The upgraded Anzac Class frigate HMAS Perth is ready for action after recently completing a successful Unit Readiness Evaluation (URE) that tested the crew’s competence across all aspects of ship operations.

Navy’s Sea Training Group—a team comprised of specialists from all ship borne disciplines—embarked inPerth to train and mentor the crew as they worked toward this important training milestone.

HMAS Perth Commanding Officer, Captain Lee Goddard, describes the achievement of a URE as a vote of confidence in the ship and its crew.

“The Unit Readiness Evaluation is about demonstrating to ourselves and to the Commander of the Australian Fleet that our training has reached a point that we are ‘ready for action’.

“It’s a formal recognition that we have demonstrated that we know our jobs individually, as teams within the ship and that the whole ship’s company is working together as one big team to make HMAS Perth a formidable fighting ship,” Captain Goddard said.

Achieving Unit Readiness is something that all ships must do. It’s not an easy process and can take several months, beginning with a program of low level training designed to establish or refresh skills in individual crew members and ship departments, and then developing those skills until the whole ship works together as an effective fighting unit.

It includes war fighting – defending against airborne, surface and sub-surface threats – using the ship’s torpedoes, missiles and 5-inch gun, along with damage control, fire fighting and responding to toxic hazards and other emergencies.

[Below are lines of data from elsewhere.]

@[simp] theorem raiseEntry_hosts (r : Raised) (s : State) :
    (raiseEntry r s).hosts = { s.hosts with evBuf := s.hosts.evBuf ++ [r] } := rfl
@[simp] theorem raiseEntry_serial (r : Raised) (s : State) : (raiseEntry r s).serial = s.serial := rfl
@[simp] theorem raiseEntry_variant (r : Raised) (s : State) : (raiseEntry r s).variant = s.variant := rfl
@[simp] theorem raiseEntry_resetHeld (r : Raised) (s : State) : (raiseEntry r s).resetHeld = s.resetHeld := rfl
@[simp] theorem raiseEntry_feeds (r : Raised) (s : State) : (raiseEntry r s).feeds = s.feeds := rfl
@[simp] theorem raiseEntry_clk (r : Raised) (s : State) : (raiseEntry r s).clk = s.clk := rfl
@[simp] theorem raiseEntry_time (r : Raised) (s : State) : (raiseEntry r s).time = s.time := rfl
@[simp] theorem raiseEntry_arb (r : Raised) (s : State) : (raiseEntry r s).arb = s.arb := rfl
@[simp] theorem raiseEntry_mirror (r : Raised) (s : State) : (raiseEntry r s).mirror = s.mirror := rfl
@[simp] theorem raiseEntry_pm (r : Raised) (s : State) : (raiseEntry r s).pm = s.pm := rfl
@[simp] theorem raiseEntry_core (r : Raised) (s : State) : (raiseEntry r s).core = s.core := rfl
@[simp] theorem raiseEntry_dies (r : Raised) (s : State) : (raiseEntry r s).dies = s.dies := rfl
@[simp] theorem raiseEntry_bridges (r : Raised) (s : State) : (raiseEntry r s).bridges = s.bridges := rfl
@[simp] theorem raiseEntry_lmu (r : Raised) (s : State) : (raiseEntry r s).lmu = s.lmu := rfl
@[simp] theorem raiseEntry_conv (r : Raised) (s : State) : (raiseEntry r s).conv = s.conv := rfl
@[simp] theorem raiseEntry_sadc (r : Raised) (s : State) : (raiseEntry r s).sadc = s.sadc := rfl
@[simp] theorem raiseEntry_wake (r : Raised) (s : State) : (raiseEntry r s).wake = s.wake := rfl
@[simp] theorem raiseEntry_ret (r : Raised) (s : State) : (raiseEntry r s).ret = s.ret := rfl
@[simp] theorem raiseEntry_flt (r : Raised) (s : State) : (raiseEntry r s).flt = s.flt := rfl
@[simp] theorem raiseEntry_pads (r : Raised) (s : State) : (raiseEntry r s).pads = s.pads := rfl
@[simp] theorem raiseEntry_ports (r : Raised) (s : State) : (raiseEntry r s).ports = s.ports := rfl
@[simp] theorem raiseEntry_tap (r : Raised) (s : State) : (raiseEntry r s).tap = s.tap := rfl
@[simp] theorem raiseEntry_freeCtr (r : Raised) (s : State) : (raiseEntry r s).freeCtr = s.freeCtr := rfl
@[simp] theorem raiseEntry_pending (r : Raised) (s : State) : (raiseEntry r s).pending = s.pending := rfl

end Sys2Proof.Machine
end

Traditional seamanship skills including navigation, manoeuvring, ship handling and small boat operations were tested, as were the ship’s communications, weapons and sensor maintenance and engineering teams. The vital support people such as cooks, stewards, medics, and administrators were also evaluated.

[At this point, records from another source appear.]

theorem windowTake_load {m : PilotMeas} (hm : s.lmu.line[b].lmode = 1) (hc : contNow s b = false) :
    windowTake b m s =
      freeTaken (loadWindow b ((freeVal s).toNat.testBit 0) (loadBins s b m).1 (loadBins s b m).2 s) := by
  have h1 : s.lmu.line[b].lmode.toNat = 1 := by rw [hm]; rfl
  simp only [windowTake, h1, hc, Bool.false_eq_true, if_false]
  rfl

theorem windowTake_cont {m : PilotMeas} (hm : s.lmu.line[b].lmode = 1) (hc : contNow s b = true) :
    windowTake b m s = freeTaken (contWindow b (freeVal s).toNat (contBins s b m).1 (contBins s b m).2 s) := by
  have h1 : s.lmu.line[b].lmode.toNat = 1 := by rw [hm]; rfl
  simp only [windowTake, h1, hc, if_true]
  rfl

/-! The sweep (R222, R223). -/

theorem holdEnd_held (off : Bool) (x : Bridge) : (holdEnd off x).held = off := by
  unfold holdEnd
  cases off with
  | true => rfl
  | false =>
    simp only [Bool.false_eq_true, if_false]
    split
    · rfl
    next h => simpa using h

/-- R212: the two ends of a loop after one of them is held off. -/
theorem heldEnds (u : State) (p q : Bool) :
    ((modBridge (modBridge u b (holdEnd p)) (mate b) (holdEnd q)).bridges[b]).held = p ∧
    ((modBridge (modBridge u b (holdEnd p)) (mate b) (holdEnd q)).bridges[mate b]).held = q := by
  simp only [modBridge_bridges, vmod_get_fin, mate_ne b, Ne.symm (mate_ne b), if_true, if_false, holdEnd_held, and_self]

theorem holdEnds_radial {d : Nat} {u : State} (h : isLoop u b.val = false) : holdEnds b d u = u := by
  rw [holdEnds, if_neg (by simp [h])]

theorem holdEnds_loop {d : Nat} {u : State} (h : isLoop u b.val = true) :
    holdEnds b d u = modBridge (modBridge u b (holdEnd (d = 2))) (mate b) (holdEnd (d = 1)) := if_pos h

theorem holdEnds_lmu (d : Nat) (u : State) : (holdEnds b d u).lmu = u.lmu := by
  unfold holdEnds
  split <;> rfl

theorem sweepStart_does (hs : s.resetHeld = false) (hc : controlRuns s = true) : Does (.sweepStart b) s (sweepStart b s) := by
  simp only [Does, exec, execSweepStart, act_eq _ hs, hc, if_true]

theorem sweepStart_waits (h : s.lmu.line[b].sweepWait = false ∨ lineRuns s b = false) : sweepStart b s = s := by
  rw [sweepStart]
  refine if_neg fun e => ?_
  rw [Bool.and_eq_true] at e
  exact h.elim (fun h => Bool.false_ne_true (h.symm.trans e.1)) fun h => Bool.false_ne_true (h.symm.trans e.2)

/-- The direction in which a waiting sweep starts. -/
theorem sweepStart_starts {d : Nat} (hw : s.lmu.line[b].sweepWait = true) (hr : lineRuns s b = true)
    (hd : d = if s.lmu.line[b].lmode = 3 ∧ supDir (supNow s b) = 2 then 2 else 1) : sweepStart b s = sweepFrom b d s := by
  have hd' : (if (decide (s.lmu.line[b].lmode = 3) && decide (supDir (supNow s b) = 2)) = true then 2 else 1) = d := by
    rw [hd]
    simp only [Bool.and_eq_true, decide_eq_true_eq]
  simp only [sweepStart, hw, hr, Bool.and_self, if_true]
  rw [hd']

theorem sweepFrom_lmu (d : Nat) : (sweepFrom b d s).lmu = { s.lmu with line := vset s.lmu.line b { s.lmu.line[b] with
    sweepWait := false, sweepDir := d, hand := 0, sweepAge := 0, intAge := 0, integ := false, badPer := [] } } := by
  rw [sweepFrom, holdEnds_lmu]
  rfl

/-- Of a loop the end that is not measured is held off. -/
theorem sweepFrom_loop {d : Nat} (hl : isLoop s b.val = true) (hd : d = 1 ∨ d = 2) :
    ((sweepFrom b d s).bridges[if d = 1 then mate b else b]).held = true ∧
    ((sweepFrom b d s).bridges[if d = 1 then b else mate b]).held = false := by
  rw [sweepFrom, holdEnds_loop (u := modLine s b _) hl]
  obtain ⟨h1, h2⟩ := heldEnds (b := b) (modLine s b fun l =>
    { l with sweepWait := false, sweepDir := d, hand := 0, sweepAge := 0, intAge := 0, integ := false, badPer := [] })
    (decide (d = 2)) (decide (d = 1))
  rcases hd with rfl | rfl
  · exact ⟨h2, h1⟩
  · exact ⟨h1, h2⟩

theorem sweepFrom_radial {d : Nat} (hl : isLoop s b.val = false) : (sweepFrom b d s).bridges = s.bridges := by
  rw [sweepFrom, holdEnds_radial (u := modLine s b _) hl]
  rfl

theorem sweepEnd_does (m : SweepMeas) (hs : s.resetHeld = false) (hr : s.arb.coreRun = true) :
    Does (.sweepIntegrationEnd b m) s (sweepEnd b m s) := by
  simp only [Does, exec, execSweepIntegrationEnd, act_eq _ hs, hr, if_true]

/-- A direction has been integrated. -/
def sweepReady (s : State) (b : Fin 8) : Prop :=
  s.lmu.line[b].sweepDir ≠ 0 ∧ s.lmu.line[b].hand = 0 ∧ s.lmu.line[b].integ = true ∧ 16384 * sweepQ s b ≤ s.lmu.line[b].intAge

theorem sweepEnd_ready {m : SweepMeas} (h : sweepReady s b) :
    sweepEnd b m s = if bothWays s b then handBegins b (sweepTake b m s) else sweepDone b (sweepTake b m s) := by
  obtain ⟨h1, h2, h3, h4⟩ := h
  simp only [sweepEnd, h1, h2, h3, h4, ne_eq, not_false_eq_true, decide_true, Bool.and_self, if_true]

theorem sweepEnd_early {m : SweepMeas} (h : ¬ sweepReady s b) : sweepEnd b m s = s := by
  rw [sweepEnd]
  refine if_neg fun e => h ?_
  simp only [Bool.and_eq_true, decide_eq_true_eq] at e
  exact ⟨e.1.1.1, e.1.1.2, e.1.2, e.2⟩

theorem handBegins_ends (u : State) : ((handBegins b u).lmu.line[b]) = { (u.lmu.line[b]) with hand := 96, integ := false } ∧
    ((handBegins b u).bridges[b]).held = false ∧ ((handBegins b u).bridges[mate b]).held = false := by
  obtain ⟨h1, h2⟩ := heldEnds (b := b) u false false
  exact ⟨modLine_line _, h1, h2⟩

/-! The supervision gap (R219). -/

theorem supervisionGap_declares (hs : s.resetHeld = false) (hc : controlRuns s = true) (hst : s.pm.st.toNat < 2)
    (hsup : supervised s b = true) (hg : s.lmu.line[b].gap = false) : Does (.supervisionGap b) s
      (raiseEv 98 (b.val + 8) (modLine s b fun l => { l with gap := true, seen := true })) := by
  simp only [Does, exec, execSupervisionGap, act_eq _ hs, hc, hst, decide_true, Bool.and_self, if_true, declareGap, hsup, setGap, hg,
    Bool.false_eq_true, if_false, Bool.or_true]
  rfl

/-! The earth test (R227). -/

theorem earthTestEnd_does (m : EarthMeas) (hs : s.resetHeld = false) : Does (.earthTestEnd m) s (earthEnd m s) := by
  simp only [Does, exec, execEarthTestEnd, act_eq _ hs]

theorem setEarth_earth (on : Bool) : ∃ k, (setEarth on s).lmu.earth = { s.lmu.earth with fault := on, seen := k } := by
  unfold setEarth
  split
  next h =>
    subst h
    exact ⟨s.lmu.earth.seen, rfl⟩
  next h => exact ⟨s.lmu.earth.seen || on, rfl⟩

/-- A test of continuous running with a difference of currents. -/
theorem earthEnd_continuous {m : EarthMeas} (hr : s.arb.coreRun = true) (hm : s.lmu.earth.mode = 1)
    (hd : meanCode m.plus - meanCode m.minus ≠ 0) :
    let d := meanCode m.plus - meanCode m.minus
    let hi := 16384 < meanCode m.plus + meanCode m.minus || meanCode m.plus + meanCode m.minus < -16384
    let fail := decide (40960 / d - 100 < (fld (supLimits s) 8 8 : Rat)) || hi
    let t := (earthEnd m s).lmu.earth
    let f := if fail then s.lmu.earth.fails + 1 else 0
    let p := if fail then 0 else s.lmu.earth.passes + 1
    t.rleak = BitVec.ofNat 8 (leakOf (freeVal s).toNat d) ∧ t.fails = f ∧ t.passes = p ∧
      (2 ≤ f → t.fault = true) ∧ (f < 2 → 2 ≤ p → t.fault = false) := by
  intro d hi fail t f p
  have hl (fv ref : Nat) : leakLow fv ref d = decide (40960 / d - 100 < (ref : Rat)) := if_neg hd
  have ht : t = (earthEnd m s).lmu.earth := rfl
  clear_value t
  rw [earthEnd] at ht
  extract_lets fv p' n d' hi' fail' e1 s0 l0 s1 at ht
  have hfail : fail' = fail := congrArg (· || hi) (hl fv _)
  have hmode : ¬ (decide (s.lmu.earth.mode = 0) || !s.arb.coreRun) = true := by
    rw [hr, hm]
    decide
  have he1 : s1.lmu.earth = e1 := rfl
  have hrl : e1.rleak = BitVec.ofNat 8 (leakOf (freeVal s).toNat d) := rfl
  have hf : e1.fails = f := by
    change (if fail' then s.lmu.earth.fails + 1 else 0) = f
    rw [hfail]
  have hp : e1.passes = p := by
    change (if fail' then 0 else s.lmu.earth.passes + 1) = p
    rw [hfail]
  have told (on : Bool) (ht : t = (setEarth on s1).lmu.earth) :
      t.rleak = BitVec.ofNat 8 (leakOf (freeVal s).toNat d) ∧ t.fails = f ∧ t.passes = p ∧ t.fault = on := by
    obtain ⟨k, hk⟩ := setEarth_earth (s := s1) on
    rw [ht, hk, he1]
    exact ⟨hrl, hf, hp, rfl⟩
  rw [if_neg hmode, if_pos hm, hf, hp] at ht
  clear_value e1 f p
  by_cases h1 : 2 ≤ f
  · rw [if_pos h1] at ht
    obtain ⟨t1, t2, t3, t4⟩ := told true ht
    exact ⟨t1, t2, t3, fun _ => t4, fun h => absurd h1 (Nat.not_le.mpr h)⟩
  rw [if_neg h1] at ht
  by_cases h2 : 2 ≤ p
  · rw [if_pos h2] at ht
    obtain ⟨t1, t2, t3, t4⟩ := told false ht
    exact ⟨t1, t2, t3, fun h => absurd h h1, fun _ _ => t4⟩
  · rw [if_neg h2] at ht
    rw [ht, he1]
    exact ⟨hrl, hf, hp, fun h => absurd h h1, fun _ h => absurd h h2⟩

theorem windowFails_eq (v i : Int × Int) (zp : Nat) : windowFails s b v i zp =
    (decide (8000 ^ 2 * mag2 v < (zp * (100 - fld (pilotWord s b.val) 8 7)) ^ 2 * mag2 i),
      decide ((zp * (100 + fld (pilotWord s b.val) 15 7)) ^ 2 * mag2 i < 8000 ^ 2 * mag2 v)) := rfl

theorem setLoadFault_changes {on high : Bool} (h : s.lmu.line[b].lfault ≠ on) :
    (setLoadFault b on high s).lmu.line[b].lfault = on ∧
      (setLoadFault b on high s).hosts.evBuf.length = s.hosts.evBuf.length + 1 := by
  obtain ⟨_, _, hk⟩ := setLoadFault_line (s := s) (b := b) on high
  refine ⟨congrArg Line.lfault hk, ?_⟩
  rw [setLoadFault, if_neg h]
  exact List.length_append
end

/-- Settles O46: each end of a measurement by its own lemmas. -/
theorem lineResults : Obligations.LineResults := by
  refine ⟨fun s hs => ⟨fun b m hr => ?pilot, fun b hc => ?start, fun b m hr => ?sweep,
    fun b hc hst hsup hg => supervisionGap_declares hs hc hst hsup hg, fun m hr hm => ?earth⟩,
    fun s b => ⟨windowFails_eq, fun p f q => ⟨persVerdict_declares, persVerdict_clears, persVerdict_waits⟩,
      fun on high h => setLoadFault_changes h, fun on high h => if_pos h⟩⟩
  case pilot =>
    have hd := pilotWindowEnd_does (s := s) (b := b) m hs
    intro l on
    refine ⟨windowValid_spoilt, fun h2 hw hv => ?_, fun h2 hw hv => ?_, fun h1 => ⟨_, does_congr hd (windowEnd_continuous hr h1),
      fun hv => ?_, fun hv hc => ?_, fun hv hc => ?_⟩, fun h => does_congr hd (windowEnd_idle h)⟩
    · exact does_congr hd ((windowEnd_counted hr h2 hv).trans (if_neg (Nat.not_le.mpr hw)))
    · exact does_congr hd ((windowEnd_counted hr h2 hv).trans (if_pos hw))
    · rw [hv, if_neg Bool.false_ne_true]
    · rw [hv, if_pos rfl, windowTake_load h1 hc]
      intro z zp
      refine ⟨fun hz => by rw [loadWindow_plain hz], fun ref hz => ?_⟩
      intro f pers
      have hw := loadWindow_line (up := (freeVal s).toNat.testBit 0) (v := z.1) (i := z.2) h1 hz
      obtain ⟨t1, t2, t3, t4, t5, t6⟩ := hw
      refine ⟨t1, t2, fun hf => ?_, fun hf1 hf2 => ?_⟩
      · have hfail : (f.1 || f.2) = true := by simpa using hf
        have e1 : (if (f.1 || f.2) = true then l.loadFail + 1 else 0) = l.loadFail + 1 := if_pos hfail
        have e2 : (if (f.1 || f.2) = true then 0 else l.loadPass + 1) = 0 := if_pos hfail
        exact ⟨t3.trans e1, t4.trans e2, fun hp => t5 (e1.trans hp)⟩
      · have hfail : ¬ (f.1 || f.2) = true := by simp [hf1, hf2]
        have e1 : (if (f.1 || f.2) = true then l.loadFail + 1 else 0) = 0 := if_neg hfail
        have e2 : (if (f.1 || f.2) = true then 0 else l.loadPass + 1) = l.loadPass + 1 := if_neg hfail
        exact ⟨t3.trans e1, t4.trans e2, fun hp h0 => t6 (by rw [e1]; exact Ne.symm h0) (e2.trans hp)⟩
    · rw [hv, if_pos rfl, windowTake_cont h1 hc]
      intro i hi
      obtain ⟨t1, t2, t3⟩ := contWindow_line (fv := (freeVal s).toNat) (iA := i.1) (iB := i.2) h1
      have hr := contRatio_known (fv := (freeVal s).toNat) hi
      refine ⟨fun hlt => ?_, fun hle => ?_⟩
      · have hfail : (contRatio (freeVal s).toNat i.1 i.2).1 = true := hr.trans (decide_eq_true hlt)
        rw [hfail] at t1 t3
        exact ⟨t1, t3⟩
      · have hfail : (contRatio (freeVal s).toNat i.1 i.2).1 = false := hr.trans (decide_eq_false (Nat.not_lt.mpr hle))
        rw [hfail] at t1 t2
        exact ⟨t1, t2⟩
  case start =>
    have hd := sweepStart_does (b := b) hs hc
    intro l
    refine ⟨fun hw hr => ?_, fun h => does_congr hd (sweepStart_waits h)⟩
    intro d
    have hd12 : d = 1 ∨ d = 2 := by
      by_cases h : l.lmode = 3 ∧ supDir (supNow s b) = 2
      · exact .inr (if_pos h)
      · exact .inl (if_neg h)
    exact ⟨_, does_congr hd (sweepStart_starts hw hr rfl), sweepFrom_lmu d, fun hl => sweepFrom_loop hl hd12,
      fun hl => sweepFrom_radial hl⟩
  case sweep =>
    have hd := sweepEnd_does (b := b) m hs hr
    intro l ready ps bands kept took
    refine ⟨fun h hb => ?_, fun h hb => ⟨_, does_congr hd ((sweepEnd_ready h).trans (if_pos hb)), handBegins_ends took⟩,
      fun h => does_congr hd (sweepEnd_early h)⟩
    exact does_congr hd ((sweepEnd_ready h).trans (if_neg (Bool.eq_false_iff.mp hb)))
  case earth =>
    intro e p n d low high hd
    obtain ⟨t1, t2, t3, t4, t5⟩ := earthEnd_continuous hr hm hd
    have hb : (decide low || (decide (16384 < p + n) || decide (p + n < -16384))) = decide (low ∨ high) := by
      simp only [high, Bool.decide_or]
    refine ⟨_, earthTestEnd_does m hs, t1, fun hl hh => ?_, fun hlh => ?_⟩
    · have hfail : ¬ (decide low || (decide (16384 < p + n) || decide (p + n < -16384))) = true := by
        rw [hb, decide_eq_true_eq]
        exact fun h => h.elim hl hh
      have e1 : (if (decide low || (decide (16384 < p + n) || decide (p + n < -16384))) = true then e.fails + 1 else 0) = 0 :=
        if_neg hfail
      have e2 : (if (decide low || (decide (16384 < p + n) || decide (p + n < -16384))) = true then 0 else e.passes + 1) =
          e.passes + 1 := if_neg hfail
      exact ⟨t2.trans e1, t3.trans e2, fun h => t5 (by rw [e1]; decide) (by rw [e2]; exact h)⟩
    · have hfail : (decide low || (decide (16384 < p + n) || decide (p + n < -16384))) = true := by
        rw [hb]
        exact decide_eq_true hlh
      have e1 : (if (decide low || (decide (16384 < p + n) || decide (p + n < -16384))) = true then e.fails + 1 else 0) =
          e.fails + 1 := if_pos hfail
      have e2 : (if (decide low || (decide (16384 < p + n) || decide (p + n < -16384))) = true then 0 else e.passes + 1) = 0 :=
        if_pos hfail
      exact ⟨t3.trans e2, t2.trans e1, fun h => t4 (by rw [e1]; exact h)⟩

Perth’s ability to operate in close proximity with other ships, and to safely embark and operate a helicopter have also been tested and proven.

“Our training effort to achieve this evaluation has been a four month journey, which has been interspersed with an intensive trails program on data link and combat system components associated with the Anti-Ship Missile Defence upgrade.

“A lot of high-end trials and training milestones have been set for this ship and they’ve all been met because of the goodwill and focus of the ship’s company, who have engaged external contractors and stakeholders well and worked together well.

“The crew has worked extremely hard and I was very proud of them when we were told we had achieved the standard that the Fleet Commander requires of us,” Captain Goddard said.

Having been declared ‘ready for action’, Perth has headed for the north Queensland coast in company with the Spanish combat support ship ESPS Cantabria to participate in international exercises before transiting to the Pacific Missile Range Facility off Hawaii for further tests of her upgraded missile defence systems.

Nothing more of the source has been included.